D : L’admissibilité de la preuve :
La CEDH rappelle que la recevabilité des preuves relève des règles de droit interne et il revient aux juridictions nationales d’apprécier les éléments recueillis par elles.
La CEDH recherche uniquement si la procédure examinée dans son ensemble, y compris le mode de présentation des moyens de preuve, revêt un caractère équitable, en conformité avec les exigences posées à l’article 6§1 de la Convention.
La liberté de la preuve, même lorsqu’elle est affirmée, n’est pas absolue et est limitée par le respect d’autres libertés qui peuvent être en concours.
Toutes les preuves ne sont admissibles devant un juge.
Une preuve est admissible, à condition d’être loyale, d’avoir été débattue contradictoirement et de résulter de procédés exempts d’atteintes aux droits fondamentaux.

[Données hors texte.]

-- ==== Sys2Proof/Laws/Fields.lean ====
section
/-! SUPPORT. The fields of a word written by a form layout, one lemma for each form and field: the decoder's extractors
undo the encoder's layouts. -/

set_option Elab.async false

set_option linter.unusedSimpArgs false

namespace Sys2Proof

theorem extract_append_high {v w st len : Nat} (x : BitVec v) (y : BitVec w) (h : w ≤ st) :
    (x ++ y).extractLsb' st len = x.extractLsb' (st - w) len := BitVec.extractLsb'_append_eq_of_le h

theorem extract_append_low {v w st len : Nat} (x : BitVec v) (y : BitVec w) (h : st + len ≤ w) :
    (x ++ y).extractLsb' st len = y.extractLsb' st len := BitVec.extractLsb'_append_eq_of_add_le h

theorem getLsbD_append_high {v w i : Nat} (x : BitVec v) (y : BitVec w) (h : w ≤ i) :
    (x ++ y).getLsbD i = x.getLsbD (i - w) := by
  rw [BitVec.getLsbD_append]; simp [Nat.not_lt.mpr h]

theorem getLsbD_append_low {v w i : Nat} (x : BitVec v) (y : BitVec w) (h : i < w) :
    (x ++ y).getLsbD i = y.getLsbD i := by
  rw [BitVec.getLsbD_append]; simp [h]

/-- The low bits of two fields, the lower one whole. -/
theorem extract_append_both {v w k : Nat} (x : BitVec v) (y : BitVec w) :
    (x ++ y).extractLsb' 0 (k + w) = x.extractLsb' 0 k ++ y := by
  apply BitVec.eq_of_getLsbD_eq
  intro i hi
  simp only [BitVec.getLsbD_extractLsb', BitVec.getLsbD_append, Nat.zero_add]
  by_cases h : i < w
  · simp [h, hi]
  · simp [h, hi, show i - w < k by omega]

/-- The two halves of a 10-bit number make it up. -/
theorem extract_join_10 (x : BitVec 10) : x.extractLsb' 5 5 ++ x.extractLsb' 0 5 = x := by
  revert x; decide +kernel

/-- The top bit and the low five bits of a 6-bit number make it up. -/
theorem extract_join_6 (x : BitVec 6) : x.extractLsb' 5 1 ++ x.extractLsb' 0 5 = x := by
  revert x; decide +kernel

theorem ofBool_getLsbD_zero (b : Bool) : (BitVec.ofBool b).getLsbD 0 = b := by cases b <;> rfl

/-! ### D form -/

@[simp] theorem fieldOPCD_formD (op : BitVec 6) (rt ra : BitVec 5) (imm : BitVec 16) :
    fieldOPCD (formD op rt ra imm) = op := by
  simp (decide := true) only [fieldOPCD, formD, extract_append_high, extract_append_low, Nat.reduceLeDiff, Nat.reduceLT, Nat.reduceSub, BitVec.extractLsb'_eq_self]

@[simp] theorem fieldRT_formD (op : BitVec 6) (rt ra : BitVec 5) (imm : BitVec 16) :
    fieldRT (formD op rt ra imm) = rt := by
  simp (decide := true) only [fieldRT, formD, extract_append_high, extract_append_low, Nat.reduceLeDiff, Nat.reduceLT, Nat.reduceSub, BitVec.extractLsb'_eq_self]

@[simp] theorem fieldRA_formD (op : BitVec 6) (rt ra : BitVec 5) (imm : BitVec 16) :
    fieldRA (formD op rt ra imm) = ra := by
  simp (decide := true) only [fieldRA, formD, extract_append_high, extract_append_low, Nat.reduceLeDiff, Nat.reduceLT, Nat.reduceSub, BitVec.extractLsb'_eq_self]

@[simp] theorem fieldImm_formD (op : BitVec 6) (rt ra : BitVec 5) (imm : BitVec 16) :
    fieldImm (formD op rt ra imm) = imm := by
  simp (decide := true) only [fieldImm, formD, extract_append_high, extract_append_low, Nat.reduceLeDiff, Nat.reduceLT, Nat.reduceSub, BitVec.extractLsb'_eq_self]

@[simp] theorem fieldBF_formD (op : BitVec 6) (rt ra : BitVec 5) (imm : BitVec 16) :
    fieldBF (formD op rt ra imm) = rt.extractLsb' 2 3 := by
  simp (decide := true) only [fieldBF, formD, extract_append_high, extract_append_low, Nat.reduceLeDiff, Nat.reduceLT, Nat.reduceSub, BitVec.extractLsb'_eq_self]

@[simp] theorem fieldL_formD (op : BitVec 6) (rt ra : BitVec 5) (imm : BitVec 16) :
    fieldL (formD op rt ra imm) = rt.getLsbD 0 := by
  simp (decide := true) only [fieldL, formD, getLsbD_append_high, getLsbD_append_low, Nat.reduceLeDiff, Nat.reduceLT, Nat.reduceSub, ofBool_getLsbD_zero]

/-! ### DS form -/

@[simp] theorem fieldOPCD_formDS (op : BitVec 6) (rt ra : BitVec 5) (ds : BitVec 14) (xo : BitVec 2) :
    fieldOPCD (formDS op rt ra ds xo) = op := by
  simp (decide := true) only [fieldOPCD, formDS, extract_append_high, extract_append_low, Nat.reduceLeDiff, Nat.reduceLT, Nat.reduceSub, BitVec.extractLsb'_eq_self]

@[simp] theorem fieldRT_formDS (op : BitVec 6) (rt ra : BitVec 5) (ds : BitVec 14) (xo : BitVec 2) :
    fieldRT (formDS op rt ra ds xo) = rt := by
  simp (decide := true) only [fieldRT, formDS, extract_append_high, extract_append_low, Nat.reduceLeDiff, Nat.reduceLT, Nat.reduceSub, BitVec.extractLsb'_eq_self]

@[simp] theorem fieldRA_formDS (op : BitVec 6) (rt ra : BitVec 5) (ds : BitVec 14) (xo : BitVec 2) :
    fieldRA (formDS op rt ra ds xo) = ra := by
  simp (decide := true) only [fieldRA, formDS, extract_append_high, extract_append_low, Nat.reduceLeDiff, Nat.reduceLT, Nat.reduceSub, BitVec.extractLsb'_eq_self]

La légalité des procédés imprègne la matière de la preuve, en amont, au cours des phases de police judiciaire, au cours de l’instruction, dans l’administration de la preuve, c’est-‐à-‐dire, dans la recherche et le recueil de la preuve et en aval, par le contrôle exercé par les juridictions de jugement.

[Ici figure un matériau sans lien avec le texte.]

/-! ### A comparison-flag write -/

@[simp] theorem State.writeCompare_gpr (s : State) (f : BitVec 3) (c : BitVec 3) (b : Bool) : (s.writeCompare f c b).gpr = s.gpr := rfl
@[simp] theorem State.writeCompare_pc (s : State) (f : BitVec 3) (c : BitVec 3) (b : Bool) : (s.writeCompare f c b).pc = s.pc := rfl
@[simp] theorem State.writeCompare_cr (s : State) (f : BitVec 3) (c : BitVec 3) (b : Bool) : (s.writeCompare f c b).cr = setCrField s.cr f (c ++ BitVec.ofBool (crFieldSO s.cr f || b)) := rfl
@[simp] theorem State.writeCompare_so (s : State) (f : BitVec 3) (c : BitVec 3) (b : Bool) : (s.writeCompare f c b).so = s.so := rfl
@[simp] theorem State.writeCompare_ov (s : State) (f : BitVec 3) (c : BitVec 3) (b : Bool) : (s.writeCompare f c b).ov = s.ov := rfl
@[simp] theorem State.writeCompare_ca (s : State) (f : BitVec 3) (c : BitVec 3) (b : Bool) : (s.writeCompare f c b).ca = s.ca := rfl
@[simp] theorem State.writeCompare_lr (s : State) (f : BitVec 3) (c : BitVec 3) (b : Bool) : (s.writeCompare f c b).lr = s.lr := rfl
@[simp] theorem State.writeCompare_ctr (s : State) (f : BitVec 3) (c : BitVec 3) (b : Bool) : (s.writeCompare f c b).ctr = s.ctr := rfl
@[simp] theorem State.writeCompare_mem (s : State) (f : BitVec 3) (c : BitVec 3) (b : Bool) : (s.writeCompare f c b).mem = s.mem := rfl
@[simp] theorem State.writeCompare_written (s : State) (f : BitVec 3) (c : BitVec 3) (b : Bool) : (s.writeCompare f c b).written = s.written := rfl
@[simp] theorem State.writeCompare_admitted (s : State) (f : BitVec 3) (c : BitVec 3) (b : Bool) : (s.writeCompare f c b).admitted = s.admitted := rfl
@[simp] theorem State.writeCompare_exit (s : State) (f : BitVec 3) (c : BitVec 3) (b : Bool) : (s.writeCompare f c b).exit = s.exit := rfl
@[simp] theorem State.writeCompare_params (s : State) (f : BitVec 3) (c : BitVec 3) (b : Bool) : (s.writeCompare f c b).params = s.params := rfl
@[simp] theorem State.writeCompare_nextDraw (s : State) (f : BitVec 3) (c : BitVec 3) (b : Bool) : (s.writeCompare f c b).nextDraw = s.nextDraw := rfl
@[simp] theorem State.writeCompare_readGpr (s : State) (f : BitVec 3) (c : BitVec 3) (b : Bool) (q : Reg) : (s.writeCompare f c b).readGpr q = s.readGpr q := rfl
@[simp] theorem State.writeCompare_readGprOrZero (s : State) (f : BitVec 3) (c : BitVec 3) (b : Bool) (q : Reg) :
    (s.writeCompare f c b).readGprOrZero q = s.readGprOrZero q := rfl
@[simp] theorem State.writeCompare_draw (s : State) (f : BitVec 3) (c : BitVec 3) (b : Bool) (m : Nat) : (s.writeCompare f c b).draw m = s.draw m := rfl

/-! ### The carry request -/

@[simp] theorem State.writeCarry_gpr (s : State) (c : Bool) : (s.writeCarry c).gpr = s.gpr := by
  unfold State.writeCarry; split <;> rfl
@[simp] theorem State.writeCarry_pc (s : State) (c : Bool) : (s.writeCarry c).pc = s.pc := by
  unfold State.writeCarry; split <;> rfl
@[simp] theorem State.writeCarry_cr (s : State) (c : Bool) : (s.writeCarry c).cr = s.cr := by
  unfold State.writeCarry; split <;> rfl
@[simp] theorem State.writeCarry_so (s : State) (c : Bool) : (s.writeCarry c).so = s.so := by
  unfold State.writeCarry; split <;> rfl
@[simp] theorem State.writeCarry_ov (s : State) (c : Bool) : (s.writeCarry c).ov = s.ov := by
  unfold State.writeCarry; split <;> rfl
@[simp] theorem State.writeCarry_lr (s : State) (c : Bool) : (s.writeCarry c).lr = s.lr := by
  unfold State.writeCarry; split <;> rfl
@[simp] theorem State.writeCarry_ctr (s : State) (c : Bool) : (s.writeCarry c).ctr = s.ctr := by
  unfold State.writeCarry; split <;> rfl
@[simp] theorem State.writeCarry_mem (s : State) (c : Bool) : (s.writeCarry c).mem = s.mem := by
  unfold State.writeCarry; split <;> rfl
@[simp] theorem State.writeCarry_written (s : State) (c : Bool) : (s.writeCarry c).written = s.written := by
  unfold State.writeCarry; split <;> rfl
@[simp] theorem State.writeCarry_admitted (s : State) (c : Bool) : (s.writeCarry c).admitted = s.admitted := by
  unfold State.writeCarry; split <;> rfl
@[simp] theorem State.writeCarry_exit (s : State) (c : Bool) : (s.writeCarry c).exit = s.exit := by
  unfold State.writeCarry; split <;> rfl
@[simp] theorem State.writeCarry_params (s : State) (c : Bool) : (s.writeCarry c).params = s.params := by
  unfold State.writeCarry; split <;> rfl
@[simp] theorem State.writeCarry_readGpr (s : State) (c : Bool) (q : Reg) : (s.writeCarry c).readGpr q = s.readGpr q := by
  unfold State.writeCarry; split <;> rfl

L’appréciation de la légalité de la preuve ne sera pas identique, selon que la preuve est administrée par un particulier ou par un agent de l’autorité publique.
Le respect de certaines des obligations quant à la preuve varie suivant le statut de la partie qui verse la preuve aux débats: les agents de l’autorité publique sont soumis à davantage de règles que les particuliers.
Sous cette réserve, la preuve pénale, en principe libre, peut être admise, si elle respecte des règles de légalité et cette légalité impose le respect de certains principes généraux du droit, relatifs à la preuve en procédure pénale.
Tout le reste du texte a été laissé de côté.